/-- Entries of indices 0x9000 to 0x9FFF. -/
def entriesSecurity : List Entry := [
  { name := .keySelect, idx := 0x9000, sub := 1, typ := .u8, acc := .rw, dflt := 0x1, lo := 1, hi := 0xF, selector := true },
  { name := .keyWrapped, idx := 0x9000, sub := 2, typ := (.bytes 24), acc := .aw, hi := 0x0, cls := 2, selected := true, noRead := true },
  { name := .keyPerm, idx := 0x9000, sub := 3, typ := .u16, acc := .aw, hi := 0xFFFF, res := 0xFF00, cls := 2, selected := true },
  { name := .keyState, idx := 0x9000, sub := 4, typ := .u8, acc := .ro, hi := 0xFF, selected := true },
  { name := .keyNextWrapped, idx := 0x9000, sub := 5, typ := (.bytes 24), acc := .aw, hi := 0x0, cls := 2, selected := true, noRead := true },
  { name := .keyRotateAt, idx := 0x9000, sub := 6, typ := .u64, acc := .aw, hi := 0xFFFFFFFFFFFFFFFF, cls := 2, selected := true },
  { name := .keyKcv, idx := 0x9000, sub := 7, typ := .u32, acc := .ro, hi := 0xFFFFFFFF, selected := true },
  { name := .keyZeroise, idx := 0x9000, sub := 8, typ := .u8, acc := .aw, lo := 1, hi := 0x1, cls := 2, selected := true },
  { name := .authFailures, idx := 0x9010, sub := 1, typ := .u32, acc := .prv, hi := 0xFFFFFFFF, ctr := 3 },
  { name := .authReplays, idx := 0x9010, sub := 2, typ := .u32, acc := .prv, hi := 0xFFFFFFFF, ctr := 3 },
  { name := .authPairsUsed, idx := 0x9010, sub := 3, typ := .u16, acc := .prv, hi := 0xFFFF, ctr := 3 },
  { name := .hpSelect, idx := 0x9100, sub := 1, typ := .u16, acc := .rw, hi := 0x3FF, selector := true },
  { name := .hpBase, idx := 0x9100, sub := 2, typ := .u64, acc := .aw, hi := 0xFFFFFFFFFFFFFFFF, cls := 0, selected := true },
  { name := .hpSize, idx := 0x9100, sub := 3, typ := .u64, acc := .aw, hi := 0xFFFFFFFFFFFFFFFF, cls := 0, selected := true },
  { name := .hpSource, idx := 0x9100, sub := 4, typ := .u64, acc := .aw, hi := 0xFFFFFFFFFFFFFFFF, res := 0xFFFEF000, cls := 0, selected := true },
  { name := .hpRights, idx := 0x9100, sub := 5, typ := .u64, acc := .aw, hi := 0xFFFFFFFFFFFFFFFF, res := 0xFFFFFFFFE0000040, cls := 0, selected := true },
  { name := .hpCmd, idx := 0x9100, sub := 6, typ := .u8, acc := .aw, lo := 1, hi := 0x2, cls := 0, selected := true },
  { name := .hpPassState, idx := 0x9100, sub := 7, typ := .u8, acc := .ro, hi := 0xFF, selected := true },
  { name := .hpEpoch, idx := 0x9100, sub := 8, typ := .u8, acc := .ro, hi := 0xFF, selected := true },
  { name := .hpInflight, idx := 0x9100, sub := 9, typ := .u32, acc := .ro, hi := 0xFFFFFFFF, selected := true },
  { name := .hpArrivals, idx := 0x9100, sub := 10, typ := .u64, acc := .prv, hi := 0xFFFFFFFFFFFFFFFF, ctr := 3, selected := true },
  { name := .rwtSelect, idx := 0x9140, sub := 1, typ := .u8, acc := .rw, hi := 0xFF, selector := true },
  { name := .rwtTargetBase, idx := 0x9140, sub := 2, typ := .u64, acc := .aw, hi := 0xFFFFFFFFFFFFFFFF, mul := 4096, cls := 0, selected := true },
  { name := .rwtSize, idx := 0x9140, sub := 3, typ := .u64, acc := .aw, hi := 0xFFFFFFFFFFFFFFFF, mul := 4096, cls := 0, selected := true },
  { name := .rwtAttr, idx := 0x9140, sub := 4, typ := .u64, acc := .aw, hi := 0xFFFFFFFFFFFFFFFF, res := 0xFFFFFFFFC000FF00, cls := 0, selected := true },
  { name := .rwtHostOff, idx := 0x9140, sub := 5, typ := .u64, acc := .aw, hi := 0xFFFFFFFFFFFFFFFF, mul := 4096, cls := 0, selected := true },
  { name := .hpRefusals, idx := 0x9180, sub := 1, typ := .u64, acc := .prv, hi := 0xFFFFFFFFFFFFFFFF, ctr := 3 },
  { name := .hpLog, idx := 0x9181, sub := 1, len := 64, typ := (.bytes 32), acc := .prv, hi := 0x0, ctr := 3 },
  { name := .rmoTimeout, idx := 0x91C0, sub := 1, typ := .u32, acc := .rw, dflt := 0x3E8, lo := 10, hi := 0xF4240 },
  { name := .hpReopenMin, idx := 0x91C0, sub := 2, typ := .u32, acc := .rw, dflt := 0x64, lo := 10, hi := 0x186A0 }]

= = = =

→ Your task
Taking the entries above, write out exactly the lines starting with the line containing "name := .keySelect, idx" and going on through the line containing "name := .hpPassState, idx", both included, and nothing else.

→ Exercise answer
  { name := .keySelect, idx := 0x9000, sub := 1, typ := .u8, acc := .rw, dflt := 0x1, lo := 1, hi := 0xF, selector := true },
  { name := .keyWrapped, idx := 0x9000, sub := 2, typ := (.bytes 24), acc := .aw, hi := 0x0, cls := 2, selected := true, noRead := true },
  { name := .keyPerm, idx := 0x9000, sub := 3, typ := .u16, acc := .aw, hi := 0xFFFF, res := 0xFF00, cls := 2, selected := true },
  { name := .keyState, idx := 0x9000, sub := 4, typ := .u8, acc := .ro, hi := 0xFF, selected := true },
  { name := .keyNextWrapped, idx := 0x9000, sub := 5, typ := (.bytes 24), acc := .aw, hi := 0x0, cls := 2, selected := true, noRead := true },
  { name := .keyRotateAt, idx := 0x9000, sub := 6, typ := .u64, acc := .aw, hi := 0xFFFFFFFFFFFFFFFF, cls := 2, selected := true },
  { name := .keyKcv, idx := 0x9000, sub := 7, typ := .u32, acc := .ro, hi := 0xFFFFFFFF, selected := true },
  { name := .keyZeroise, idx := 0x9000, sub := 8, typ := .u8, acc := .aw, lo := 1, hi := 0x1, cls := 2, selected := true },
  { name := .authFailures, idx := 0x9010, sub := 1, typ := .u32, acc := .prv, hi := 0xFFFFFFFF, ctr := 3 },
  { name := .authReplays, idx := 0x9010, sub := 2, typ := .u32, acc := .prv, hi := 0xFFFFFFFF, ctr := 3 },
  { name := .authPairsUsed, idx := 0x9010, sub := 3, typ := .u16, acc := .prv, hi := 0xFFFF, ctr := 3 },
  { name := .hpSelect, idx := 0x9100, sub := 1, typ := .u16, acc := .rw, hi := 0x3FF, selector := true },
  { name := .hpBase, idx := 0x9100, sub := 2, typ := .u64, acc := .aw, hi := 0xFFFFFFFFFFFFFFFF, cls := 0, selected := true },
  { name := .hpSize, idx := 0x9100, sub := 3, typ := .u64, acc := .aw, hi := 0xFFFFFFFFFFFFFFFF, cls := 0, selected := true },
  { name := .hpSource, idx := 0x9100, sub := 4, typ := .u64, acc := .aw, hi := 0xFFFFFFFFFFFFFFFF, res := 0xFFFEF000, cls := 0, selected := true },
  { name := .hpRights, idx := 0x9100, sub := 5, typ := .u64, acc := .aw, hi := 0xFFFFFFFFFFFFFFFF, res := 0xFFFFFFFFE0000040, cls := 0, selected := true },
  { name := .hpCmd, idx := 0x9100, sub := 6, typ := .u8, acc := .aw, lo := 1, hi := 0x2, cls := 0, selected := true },
  { name := .hpPassState, idx := 0x9100, sub := 7, typ := .u8, acc := .ro, hi := 0xFF, selected := true },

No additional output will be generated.